Forgiveness

Many dysregulated eaters go on to forgive others who’ve harmed them before ever considering forgiving themselves for self-inflicted harm. I have clients who are quick (sometimes too quick) to pardon parents for abuse or neglect, sociopathic spouses or partners for abominable behavior, and bosses who have badly mistreated them. And yet they still beat themselves up for hurting a friend or for bingeing and purging. 

There is a time and reason for forgiveness. Some clients jump in and forgive others without deeply acknowledging the harm done to them. They don’t want to be angry at others because it feels uncomfortable and unfamiliar, they feel responsible for causing the harm inflicted on them, or they believe that someone didn’t mean to do whatever he or she did. This is faux forgiveness. It’s crucial to take time to arrive at forgiveness so that it is authentic and meaningful, and you can truly put harm done you to rest.   

These same easily forgiving people are also often exceedingly hard on themselves. They remember every last thing they ever did wrong and continue to harbor animosity toward themselves for their mess-ups and failures, no matter how small. There is a process for self-forgiveness too and it is vital for healing, health, and well-being. 

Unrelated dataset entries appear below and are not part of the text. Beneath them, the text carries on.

/-! A concrete state and operands for the hypotheses of each statement that has any. -/

/-- The reset state with a word at `pc` and a scheduled iteration without events. -/
def ready (w : Nat) : State := { State.reset with env := [⟨[], 7, true⟩] }.withFetchWord 16 w

theorem witness_DecodeInvertsEncode : (Instr.unrecognized 0x5AB7).wf = true ∧ (Instr.drw 15 15 15).wf = true := by
  decide
theorem witness_StepRunsDecodedInstruction :
    (ready 0xF30A).enabled = true ∧ (ready 0xF30A).beginIteration.running = true ∧
    (ready 0xF30A).memRead (ready 0xF30A).pc.toNat = 0xF3 ∧
    (ready 0xF30A).memRead ((ready 0xF30A).pc.toNat + 1) = 0x0A ∧ decode (wordOfBytes 0xF3 0x0A) = .ldXK 3 := by
  decide
theorem witness_IterationPartsTouchOnlyTheirOwn :
    (ready 0x00E0).env = ⟨[], 7, true⟩ :: [] ∧ State.reset.env = [] ∧ State.reset.fault = none ∧
    { State.reset with fault := some { reason := .stackUnderflow, pc := 0x200, word := 0x00EE } }.fault ≠ none := by decide
theorem witness_QuitEndsTheLoopBeforeTheStep :
    { State.reset with env := [⟨[.keySet 3 true, .quit], 7, true⟩] }.enabled = true ∧
    InputEvent.quit ∈ { State.reset with env := [⟨[.keySet 3 true, .quit], 7, true⟩] }.nextInput.poll := by decide
theorem witness_FetchIsBigEndianAndWraps : { State.reset with pc := 0x1FFF }.pc.toNat % 4096 = 0xFFF := by decide
theorem witness_RetOnEmptyStackFaults : State.reset.stack = [] := by decide
/-- A full stack of depth 2. -/
def fullStack : State := { State.reset with stack := [0x304, 0x202], cfg := { Config.default with stackDepth := some 2 } }
theorem witness_CallOnFullStackFaults : fullStack.cfg.stackDepth = some fullStack.stack.length := by decide
theorem witness_CallPushesNextAddress : State.reset.cfg.stackDepth ≠ some State.reset.stack.length := by decide
theorem witness_CallPushes_one_below_full :
    { fullStack with stack := [0x202] }.cfg.stackDepth ≠ some { fullStack with stack := [0x202] }.stack.length := by decide
/-- Statements with the hypothesis that an instruction answers a next state from some state. -/
theorem witness_exec_next : ∃ t, exec (.stRegs 2) State.reset = .next t := ⟨_, rfl⟩
theorem witness_OnlyRndReadsTheRandomByte :
    (∀ x kk, Instr.stRegs 2 ≠ .rnd x kk) ∧ ∃ t, exec (.stRegs 2) State.reset = .next t :=
  ⟨fun _ _ h => Instr.noConfusion h, _, rfl⟩
theorem witness_NoInstructionReadsSoundTimer :
    (∀ x, Instr.stRegs 2 ≠ .ldStX x) ∧ ∃ t, exec (.stRegs 2) State.reset = .next t :=
  ⟨fun _ h => Instr.noConfusion h, _, rfl⟩
theorem witness_OnlyOddTargetsMakePcOdd :
    State.reset.pc.toNat % 2 = 0 ∧ (∀ a ∈ State.reset.stack, a.toNat % 2 = 0) ∧
    ∃ t, exec (.jp 0x301) State.reset = .next t ∧ t.pc.toNat % 2 = 1 := by
  exact ⟨by decide, by simp [State.reset, State.create], out (exec (.jp 0x301) State.reset), rfl, by decide⟩
theorem witness_OnlyOddTargets_jpV0 :
    ∃ t, exec (.jpV0 0x300) (withRegs [(0, 1)]) = .next t ∧ t.pc.toNat % 2 = 1 := ⟨_, rfl, by decide⟩
theorem witness_StepKeepsInvariant :
    (ready 0x2300).Inv ∧ ∃ t, step (ready 0x2300) = .next t := by
  exact ⟨by decide +kernel, exists_next_of_isNext (by decide +kernel)⟩
theorem witness_CreationMeetsInvariant : { Config.default with stackDepth := some 1 }.wf = true := by decide
theorem witness_PlainFormsLeaveTheFlag :
    Instr.ldImm 14 7 ∈ [.orReg 14 2, .andReg 14 2, .xorReg 14 2, .ldReg 14 2, .ldImm 14 7, .addImm 14 7, .rnd 14 7] ∧
    (14 : Reg) ≠ VF := by decide
theorem witness_FlagIsZeroOrOne :
    (14 : Reg) ≠ VF ∧
    Instr.shl 14 15 ∈ [.addReg 14 15, .subReg 14 15, .shr 14 15, .subn 14 15, Instr.shl 14 15] := by decide
theorem witness_BlitRowIsItsByteForm : 31 < 32 ∧ 63 < 64 := by decide
theorem witness_DrawingTwiceRestores : (List.replicate 15 (0xFF : Byte)).length ≤ 15 ∧ 63 < 64 ∧ 31 < 32 := by decide
theorem witness_RetResumesAtPoppedAddress : fullStack.stack = 0x304 :: [0x202] := by decide
theorem witness_CallsAndReturnsNest :
    Balanced [.call 0x400, .cls, .ret] ∧ State.reset.fault = none ∧
    ∃ t, execAll [.call 0x300, .call 0x400, .cls, .ret, .ret] State.reset = .next t ∧ t.fault = none := by
  refine ⟨.call (body := [.cls]) (rest := []) (.other (fun h => Instr.noConfusion h) (fun _ h => Instr.noConfusion h) .nil) .nil,
    by decide, _, rfl, by decide⟩
theorem witness_RandomAndMask : { State.reset with rand := 0xA5 }.rand = 0xA5 := by decide
theorem witness_StoredRegistersLoadBack :
    ∃ t u, exec (.stRegs 2) State.reset = .next t ∧ (∀ a, State.memRead u a = t.memRead a) ∧ u.i = t.i ∧ u.v ≠ t.v :=
  ⟨_, { out (exec (.stRegs 2) State.reset) with v := Vector.replicate 16 9 }, rfl, fun _ => rfl, rfl, by decide⟩
/-- `Fx55` over both bytes of the next word (0x202, 0x203), over its low byte alone, and over neither. -/
theorem witness_StoreIsSeen_registers :
    ({ State.reset with i := 0x202 }.pc.toNat + 2 + 0) % 4096 = { State.reset with i := 0x202 }.effAddr 0 ∧
    ({ State.reset with i := 0x202 }.pc.toNat + 2 + 1) % 4096 = { State.reset with i := 0x202 }.effAddr 1 ∧
    ({ State.reset with i := 0x203 }.pc.toNat + 2 + 1) % 4096 = { State.reset with i := 0x203 }.effAddr 0 ∧
    ∀ j, j < 16 → ({ State.reset with i := 0x203 }.pc.toNat + 2 + 0) % 4096 ≠ { State.reset with i := 0x203 }.effAddr j := by
  decide
/-- `Fx33` whose last digit, and whose first digit, falls on a byte of the next word. -/
theorem witness_StoreIsSeen_digits :
    ({ State.reset with i := 0x200 }.pc.toNat + 2 + 0) % 4096 = { State.reset with i := 0x200 }.effAddr 2 ∧
    ({ State.reset with i := 0x203 }.pc.toNat + 2 + 1) % 4096 = { State.reset with i := 0x203 }.effAddr 0 := by decide
theorem witness_KeypadSkips_pressed :
    ((withKeys [15]).setReg 0 15).key[(((withKeys [15]).setReg 0 15).reg 0).toNat]? = some true := by decide
theorem witness_KeypadSkips_no_such_key :
    ((withKeys [0]).setReg 0 16).key[(((withKeys [0]).setReg 0 16).reg 0).toNat]? ≠ some true := by decide
theorem witness_KeyWaitTakesLowestKeyOrHolds :
    (withKeys [15, 3]).key[3]? = some true ∧ ∀ j, j < 3 → (withKeys [15, 3]).key[j]? ≠ some true := by decide
theorem witness_KeyWait_last_key :
    (withKeys [15]).key[15]? = some true ∧ ∀ j, j < 15 → (withKeys [15]).key[j]? ≠ some true := by decide
theorem witness_KeyWait_no_key : ∀ k : Nat, State.reset.key[k]? ≠ some true := by
  intro k
  simp [State.reset, State.create, Vector.getElem?_replicate]
theorem witness_KeyWaitHoldsWhileTimersRun :
    (ready 0xF30A).enabled = true ∧ (ready 0xF30A).nextInput.poll = [] ∧
    decode (ready 0xF30A).fetchWord = .ldXK 3 ∧ ∀ k : Nat, (ready 0xF30A).key[k]? ≠ some true := by
  refine ⟨by decide, by decide, by decide, fun k => ?_⟩
  have h : (ready 0xF30A).key = Vector.replicate 16 false := by decide
  simp [h, Vector.getElem?_replicate]
theorem witness_TimersFallByAtMostOnePerStep :
    (∀ x, decode (ready 0x1200).fetchWord ≠ .ldDtX x) ∧ (∀ x, decode (ready 0x1200).fetchWord ≠ .ldStX x) ∧
    ∃ t, step (ready 0x1200) = .next t := by
  exact ⟨by decide, by decide, exists_next_of_isNext (by decide +kernel)⟩
/-- A state with a program, `Fx29` itself, above the font. -/
theorem witness_FontGlyphReachedByFx29 :
    (∀ a, (h : a < 80) → ((ready 0xF029).setReg 0 15).memRead a = ((ready 0xF029).setReg 0 15).cfg.font[a]) ∧
    (((ready 0xF029).setReg 0 15).reg 0).toNat < 16 := by decide
theorem witness_FontGlyph_last_byte : 4 < 5 ∧ 5 * ((withRegs [(0, 15)]).reg 0).toNat + 4 < 80 := by decide
theorem witness_BootLoadsRomOrRefuses :
    (List.replicate 3584 (0 : Byte)).length ≤ 3584 ∧ 3584 < (List.replicate 3585 (0 : Byte)).length := by
  rw [List.length_replicate, List.length_replicate]
  decide
/-- The last byte that fits at another address than 0x200; and a load is accepted. -/
theorem witness_LoadIsAcceptedOnceWhereItFits :
    State.reset.iter = 0 ∧ State.reset.loaded = false ∧ 0xFFE + [(1 : Byte), 2].length ≤ 4096 ∧
    ∃ t, hostLoad 0xFFE [1, 2] State.reset = .next t := ⟨rfl, rfl, by decide, _, rfl⟩
theorem witness_NoLoadAfterTheFirstStep : ∃ t, step (ready 0x1200) = .next t :=
  exists_next_of_isNext (by decide +kernel)
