-- ==== Sys2Proof/Machine/Core.lean ====
section
/-! DEFINITION. The machine behind the host's interface. -/

def Sys2Proof.core : Host.Core :=
  { State := Sys2Proof.Machine.State, Fault := Sys2Proof.Machine.Fault,
    Refusal := Sys2Proof.Machine.Refusal, step := Sys2Proof.Machine.step,
    reset := Sys2Proof.Machine.State.reset }
end

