-- ==== Sys2Proof/Machine/Program.lean ====
section
/-! DEFINITION. Command sequences, and the pseudo-operations of 30_encoding.md rule R46: host-side work
around real commands. -/

namespace Sys2Proof.Machine

/-- Commands executed in order, each wholly before the next (20_memory.md rule R34). -/
def execAll : List Instr → State → Result := runAll exec

/-- The same over pairs (op, payload), which illegal opcodes may be among (20_memory.md rule R25,
30_encoding.md rule R42). -/
def execCommands : List (Byte × Bytes) → State → Result := runAll fun c => execCommand c.1 c.2

/-- `POLYVAL key, X_1 .. X_s`: INIT, one UPDATE of all blocks (none for s = 0), SUM (rule R46 a). -/
def polyvalProgram (key : Bytes) (blocks : List Bytes) : List Instr :=
  [.init key] ++ (if blocks = [] then [] else [.update blocks.flatten]) ++ [.sum []]

/-- `SUMB buf`: the buffer with the 16 bytes of SUM after it (rule R46 b). That the host forms no buffer
when SUM answers an error is a DESIGN CHOICE: the rule does not say (assumption 13). -/
def sumbBuffer (buf : Bytes) : Response → Option Bytes
  | .ok r => some (buf ++ r)
  | .error _ => none

/-- `UPDATE X_1 .. UPDATE X_k`, one command a block (rule R46 c). -/
def updateEach (blocks : List Bytes) : List Instr := blocks.map .update

/-- `XORDBL a, b`: the host forms a ^ b, then DOUBLE (rule R46 d). -/
def xordblProgram (a b : Bytes) : List Instr := [.double (List.zipWith (· ^^^ ·) a b)]

/-- The closed form of the digest: the exclusive or over i of `mul(X_i, h^(s-i+1))`
(43_accumulator.md rule R76). -/
def closedForm (h : Elem) : List Elem → Elem
  | [] => 0
  | x :: xs => add (mul x (mulPow h xs.length)) (closedForm h xs)

end Sys2Proof.Machine
end

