/-- Settles O27: of all that a meaning can do, only a new accumulator lifetime writes PHASE and H,
and only that and the absorbing of blocks write Y. -/
theorem onlyTheListedRegistersAreWritten : Obligations.OnlyTheListedRegistersAreWritten := by
  unfold Obligations.OnlyTheListedRegistersAreWritten
  intro i s t h
  obtain ⟨hresp, hport, hscript⟩ := execCommand_frame ((execCommand_opcode i s).trans h)
  refine ⟨hresp, hport, hscript, fun hne => ?_, fun hne => ?_⟩
  · rcases exec_next_cases h with
      ⟨e, rfl⟩ | ⟨-, b, rfl⟩ | ⟨p, -, -, rfl⟩ | ⟨p, k, y, hi | hi, -⟩
    · exact ⟨rfl, rfl⟩
    · exact ⟨rfl, rfl⟩
    · exact ⟨rfl, rfl⟩
    · exact absurd hi (hne p).1
    · exact absurd hi (hne p).2
  · rcases exec_next_cases h with
      ⟨e, rfl⟩ | ⟨-, b, rfl⟩ | ⟨p, hi, -, -⟩ | ⟨p, k, y, hi | hi, -⟩
    · rfl
    · rfl
    · exact absurd hi (hne p).2.2
    · exact absurd hi (hne p).1
    · exact absurd hi (hne p).2.1

/-- A command outside INIT, UPDATE and RESTORE adds its response and does nothing else. -/
theorem exec_eq_emit_of_not_changesState (h : exec i s = .next t) (hi : changesState i = false) :
    ∃ r, t = s.emit r := by
  rcases exec_next_cases h with
    ⟨e, rfl⟩ | ⟨-, b, rfl⟩ | ⟨p, rfl, -, -⟩ | ⟨p, k, y, rfl | rfl, -⟩
  · exact ⟨_, rfl⟩
  · exact ⟨_, rfl⟩
  all_goals exact absurd hi (by simp [changesState])

/-! ## How long a result is -/

/-- From state s the block answers an error, or OK with a result of n bytes. -/
def AnswersLength (n : Nat) (s t : State) : Prop :=
  ∀ b, t.responses = s.responses ++ [.ok b] → b.length = n

theorem answersLength_of_respond {r : Bytes} (h : respond r u = .next t)
    (hu : u.responses = s.responses) (hr : r.length = n) : AnswersLength n s t := by
  cases h
  intro b hb
  simp only [emit_responses, hu, List.append_cancel_left_eq, List.cons.injEq, Response.ok.injEq,
    and_true] at hb
  exact hb ▸ hr

theorem answersLength_of_raise (e : ErrorKind) : AnswersLength n s (s.emit (.error e)) := by
  intro b hb
  simp at hb

/-- The check may be that of `sized` or the one on blocks. -/
theorem answersLength_of_check {bad : Prop} [Decidable bad] {e : ErrorKind} {k : Result}
    (h : (if bad then raise e s else k) = .next t) (hk : k = .next t → AnswersLength n s t) :
    AnswersLength n s t := by
  split at h
  · cases h
    exact answersLength_of_raise e
  · exact hk h

theorem answersLength_of_whenReady {k : Elem → Elem → Result} (h : whenReady s k = .next t)
    (hk : k s.h s.y = .next t → AnswersLength n s t) : AnswersLength n s t := by
  rcases whenReady_next.mp h with ⟨-, rfl⟩ | ⟨-, hnext⟩
  · exact answersLength_of_raise .notReady
  · exact hk hnext

theorem length_blobOf (h y : Elem) :
    (blobOf Config.stateTag h y).length = Config.tagLen.val + 32 := by
  simp only [blobOf, List.length_append, length_stateTag, Laws.length_encodeElem]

According to Jacqueline Howard in “Forgiveness and your health: What science says about the benefits” a major reason to forgive is that it causes anger and anger causes stress which is bad for your health. (CNN online, 6/5/19, accessed 6/10/19, https://www.cnn.com/2019/06/05/health/forgiveness-health-explainer/index.html). Every time you’re angry at yourself, you’re turning on the stress response in your body. And many dysregulated eaters are angry at themselves far too often—from petty errors like forgetting to close a window so that a chair gets rained on to having a binge because they were upset at a neighbor or overate at a holiday party.  

It’s vital to understand why you hold on to anger and refuse to forgive yourself. Are you still punishing yourself because you couldn’t save someone? Are you holding onto self-anger because you never let yourself off the hook? Do you fear that forgiveness would mean you’re not taking responsibility for your errors or flaws? Do you think that being upset with yourself will prevent you from engaging in similar behaviors in the future?

By refusing to show yourself mercy, especially for your dysregulated eating behaviors, you are intentionally hurting yourself and further endangering your health. Once you understand why you did something, anything, it’s time to forgive yourself and let it go.